Top of Available data

-- ==== Sys2Proof/Machine/Objects.lean ====
section
/-! DEFINITION. The names of the objects of the dictionary (16 R438, R439; the object tables of every chapter).
An object is named by index and subindex; the model keys it by index * 256 + subindex.
Written out from the object tables of the specification, one name per row. -/

namespace Sys2Proof.Machine.Ob
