-- ==== Sys2Proof/Machine/Operands.lean ====
section
/-! DEFINITION. The operand forms of the block: messages of the span link and their fields, fault slots, time values. -/

namespace Sys2Proof.Machine

/-- The head cell of a message (02 R57). -/
def Msg.head (m : Msg) : Nat := m.cells.headD 0

/-- CONT cell `i` of a message, from 1; cell 0 is the head (02 R57). -/
def Msg.cell (m : Msg) (i : Nat) : Nat := m.cells.getD i 0

/-- Bits `hi` down to `lo` of a number, as the layout tables name them. -/
def fld (x hi lo : Nat) : Nat := bits x lo (hi + 1 - lo)

/-- Place a value in bits `hi` down to `lo`. -/
def put (hi lo v : Nat) : Nat := v % 2 ^ (hi + 1 - lo) * 2 ^ lo

/-- Span of a span message (02 R57). -/
def Msg.span (m : Msg) : Nat := fld m.head 127 112

/-- Epoch of a span message (02 R57). -/
def Msg.epoch (m : Msg) : Nat := fld m.head 111 80

/-- Cell types of a message's head (02 R56). -/
def tHello : Nat := 1
/-- TIME (02 R56). -/
def tTime : Nat := 2
/-- ESCROW (02 R56). -/
def tEscrow : Nat := 3
/-- TALLY (02 R56). -/
def tTally : Nat := 4
/-- CLEAR (02 R56). -/
def tClear : Nat := 5
/-- CENSUS (02 R56). -/
def tCensus : Nat := 6
/-- OBJECT (02 R56). -/
def tObject : Nat := 7
/-- JOURNAL (02 R56). -/
def tJournal : Nat := 8
/-- TWIN (02 R56). -/
def tTwin : Nat := 9

/-- Traffic class of a cell type: 1, 2 or 3 (02 R56). -/
def classOf (t : Nat) : Nat := if t ≤ 3 then 1 else if t ≤ 6 then 2 else 3

/-- The cell types that belong to a span (02 R57). -/
def isSpanType (t : Nat) : Bool := t == 3 || t == 4 || t == 5 || t == 6 || t == 8

/-- The link state from which a cell type is valid (02 R56). -/
def validFrom (t : Nat) : Nat :=
  if t == 0 then 0 else if t == 1 then 3 else if t == 2 then 4 else if t == 7 || t == 9 then 5 else 6

/-- A fault slot (02 R51). -/
def slotOf (cause span epoch origin ctx : Nat) : Nat :=
  2 ^ 83 + put 82 75 cause + put 74 59 span + put 58 27 epoch + put 26 7 origin + put 6 1 ctx

/-- Cause of a fault slot (02 R51). -/
def slotCause (s : Nat) : Nat := fld s 82 75
/-- Span of a fault slot (02 R51). -/
def slotSpan (s : Nat) : Nat := fld s 74 59
/-- Epoch of a fault slot (02 R51). -/
def slotEpoch (s : Nat) : Nat := fld s 58 27
/-- Origin of a fault slot (02 R51). -/
def slotOrigin (s : Nat) : Nat := fld s 26 7
/-- Context of a fault slot (02 R51). -/
def slotCtx (s : Nat) : Nat := fld s 6 1

/-- A hub identity: level, arch position, pier position (02 R66). -/
def hubIdentity (level arch pier : Nat) : Nat := put 19 18 level + put 17 12 arch + put 11 6 pier

/-- A die number (01 R28). -/
def dieNumber (arch pier port : Nat) : Nat := put 17 12 arch + put 11 6 pier + put 5 0 port

/-- The tick of a stamp in time units (04 R98). -/
def tickOf (stamp : Nat) : Nat := stamp / 65536

/-- The 2^-16 ns in a second. -/
def perSec16 : Nat := 1000000000 * 65536

/-- The 2^-48 ns in a second. -/
def perSec48 : Nat := 1000000000 * 2 ^ 48

/-- The T96 of a total in 2^-16 ns; seconds are taken modulo 2^48 (00 R15, 06 R160, 16 R438). -/
def t96Of16 (x : Int) : Nat :=
  ((x / (perSec16 : Int)) % ((2 ^ 48 : Nat) : Int)).toNat * 2 ^ 48 + (x % (perSec16 : Int)).toNat

/-- The total in 2^-16 ns of a T96. -/
def t96To16 (v : Nat) : Nat := bits v 48 48 * perSec16 + v % 2 ^ 48

/-- A T96 is valid: its nanoseconds are below 10^9 (00 R15). -/
def t96Ok (v : Nat) : Bool := decide (bits v 16 32 < 1000000000)

/-- The total of an accumulator in 2^-48 ns (06 R155). -/
def TBase.total (b : TBase) : Nat := b.sec * perSec48 + b.ns * 2 ^ 48 + b.frac

/-- An accumulator from a total in 2^-48 ns (06 R155). -/
def TBase.ofTotal (b : TBase) (x : Nat) : TBase :=
  { b with sec := x / perSec48 % 2 ^ 48, ns := x % perSec48 / 2 ^ 48, frac := x % 2 ^ 48 }

/-- The T96 an accumulator reads as: the top 16 bits of the fraction (06 R155). -/
def TBase.t96 (b : TBase) : Nat := b.sec * 2 ^ 48 + b.ns * 2 ^ 16 + b.frac / 2 ^ 32

/-- TB0 in hall mode at a stamp in time units, in 2^-16 ns: S + floor((t - A) 16 / 25) + r (06 R160). -/
def Node.hallAt (n : Node) (t : Nat) : Int :=
  (n.hall.ancS * perSec16 : Nat) + ((t : Int) - (n.hall.ancT : Int)) * 16 / 25 + n.hall.resid

/-- TB0 counts by the hall anchor (06 R160, object 0x2000.01). -/
def Node.hallMode (n : Node) : Bool := n.rd (Ob.tb_mode 0) == 0

/-- The value of a time base at the tick TB1 holds, as an object reads it (06 R154, R155, R160). -/
def Node.tbValue (n : Node) (k : Nat) : Nat :=
  if k == 1 then n.tb1
  else if k == 0 && n.hallMode then t96Of16 (n.hallAt (n.tb1 * 65536))
  else (n.baseOf k).t96

end Sys2Proof.Machine
end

Bottom of Available data

**Instructions for the task**
Give back all of the data above without any alteration.

**Written answer**
-- ==== Sys2Proof/Machine/Objects.lean ====
section
/-! DEFINITION. The names of the objects of the dictionary (16 R438, R439; the object tables of every chapter).
An object is named by index and subindex; the model keys it by index * 256 + subindex.
Written out from the object tables of the specification, one name per row. -/

namespace Sys2Proof.Machine.Ob
-- ==== Sys2Proof/Machine/Operands.lean ====
section
/-! DEFINITION. The operand forms of the block: messages of the span link and their fields, fault slots, time values. -/

namespace Sys2Proof.Machine

/-- The head cell of a message (02 R57). -/
def Msg.head (m : Msg) : Nat := m.cells.headD 0

/-- CONT cell `i` of a message, from 1; cell 0 is the head (02 R57). -/
def Msg.cell (m : Msg) (i : Nat) : Nat := m.cells.getD i 0

/-- Bits `hi` down to `lo` of a number, as the layout tables name them. -/
def fld (x hi lo : Nat) : Nat := bits x lo (hi + 1 - lo)

/-- Place a value in bits `hi` down to `lo`. -/
def put (hi lo v : Nat) : Nat := v % 2 ^ (hi + 1 - lo) * 2 ^ lo

/-- Span of a span message (02 R57). -/
def Msg.span (m : Msg) : Nat := fld m.head 127 112

/-- Epoch of a span message (02 R57). -/
def Msg.epoch (m : Msg) : Nat := fld m.head 111 80

/-- Cell types of a message's head (02 R56). -/
def tHello : Nat := 1
/-- TIME (02 R56). -/
def tTime : Nat := 2
/-- ESCROW (02 R56). -/
def tEscrow : Nat := 3
/-- TALLY (02 R56). -/
def tTally : Nat := 4
/-- CLEAR (02 R56). -/
def tClear : Nat := 5
/-- CENSUS (02 R56). -/
def tCensus : Nat := 6
/-- OBJECT (02 R56). -/
def tObject : Nat := 7
/-- JOURNAL (02 R56). -/
def tJournal : Nat := 8
/-- TWIN (02 R56). -/
def tTwin : Nat := 9

/-- Traffic class of a cell type: 1, 2 or 3 (02 R56). -/
def classOf (t : Nat) : Nat := if t ≤ 3 then 1 else if t ≤ 6 then 2 else 3

/-- The cell types that belong to a span (02 R57). -/
def isSpanType (t : Nat) : Bool := t == 3 || t == 4 || t == 5 || t == 6 || t == 8

/-- The link state from which a cell type is valid (02 R56). -/
def validFrom (t : Nat) : Nat :=
  if t == 0 then 0 else if t == 1 then 3 else if t == 2 then 4 else if t == 7 || t == 9 then 5 else 6

/-- A fault slot (02 R51). -/
def slotOf (cause span epoch origin ctx : Nat) : Nat :=
  2 ^ 83 + put 82 75 cause + put 74 59 span + put 58 27 epoch + put 26 7 origin + put 6 1 ctx

/-- Cause of a fault slot (02 R51). -/
def slotCause (s : Nat) : Nat := fld s 82 75
/-- Span of a fault slot (02 R51). -/
def slotSpan (s : Nat) : Nat := fld s 74 59
/-- Epoch of a fault slot (02 R51). -/
def slotEpoch (s : Nat) : Nat := fld s 58 27
/-- Origin of a fault slot (02 R51). -/
def slotOrigin (s : Nat) : Nat := fld s 26 7
/-- Context of a fault slot (02 R51). -/
def slotCtx (s : Nat) : Nat := fld s 6 1

/-- A hub identity: level, arch position, pier position (02 R66). -/
def hubIdentity (level arch pier : Nat) : Nat := put 19 18 level + put 17 12 arch + put 11 6 pier

/-- A die number (01 R28). -/
def dieNumber (arch pier port : Nat) : Nat := put 17 12 arch + put 11 6 pier + put 5 0 port

/-- The tick of a stamp in time units (04 R98). -/
def tickOf (stamp : Nat) : Nat := stamp / 65536

/-- The 2^-16 ns in a second. -/
def perSec16 : Nat := 1000000000 * 65536

/-- The 2^-48 ns in a second. -/
def perSec48 : Nat := 1000000000 * 2 ^ 48

/-- The T96 of a total in 2^-16 ns; seconds are taken modulo 2^48 (00 R15, 06 R160, 16 R438). -/
def t96Of16 (x : Int) : Nat :=
  ((x / (perSec16 : Int)) % ((2 ^ 48 : Nat) : Int)).toNat * 2 ^ 48 + (x % (perSec16 : Int)).toNat

/-- The total in 2^-16 ns of a T96. -/
def t96To16 (v : Nat) : Nat := bits v 48 48 * perSec16 + v % 2 ^ 48

/-- A T96 is valid: its nanoseconds are below 10^9 (00 R15). -/
def t96Ok (v : Nat) : Bool := decide (bits v 16 32 < 1000000000)

/-- The total of an accumulator in 2^-48 ns (06 R155). -/
def TBase.total (b : TBase) : Nat := b.sec * perSec48 + b.ns * 2 ^ 48 + b.frac

/-- An accumulator from a total in 2^-48 ns (06 R155). -/
def TBase.ofTotal (b : TBase) (x : Nat) : TBase :=
  { b with sec := x / perSec48 % 2 ^ 48, ns := x % perSec48 / 2 ^ 48, frac := x % 2 ^ 48 }

/-- The T96 an accumulator reads as: the top 16 bits of the fraction (06 R155). -/
def TBase.t96 (b : TBase) : Nat := b.sec * 2 ^ 48 + b.ns * 2 ^ 16 + b.frac / 2 ^ 32

/-- TB0 in hall mode at a stamp in time units, in 2^-16 ns: S + floor((t - A) 16 / 25) + r (06 R160). -/
def Node.hallAt (n : Node) (t : Nat) : Int :=
  (n.hall.ancS * perSec16 : Nat) + ((t : Int) - (n.hall.ancT : Int)) * 16 / 25 + n.hall.resid

/-- TB0 counts by the hall anchor (06 R160, object 0x2000.01). -/
def Node.hallMode (n : Node) : Bool := n.rd (Ob.tb_mode 0) == 0

/-- The value of a time base at the tick TB1 holds, as an object reads it (06 R154, R155, R160). -/
def Node.tbValue (n : Node) (k : Nat) : Nat :=
  if k == 1 then n.tb1
  else if k == 0 && n.hallMode then t96Of16 (n.hallAt (n.tb1 * 65536))
  else (n.baseOf k).t96

end Sys2Proof.Machine
end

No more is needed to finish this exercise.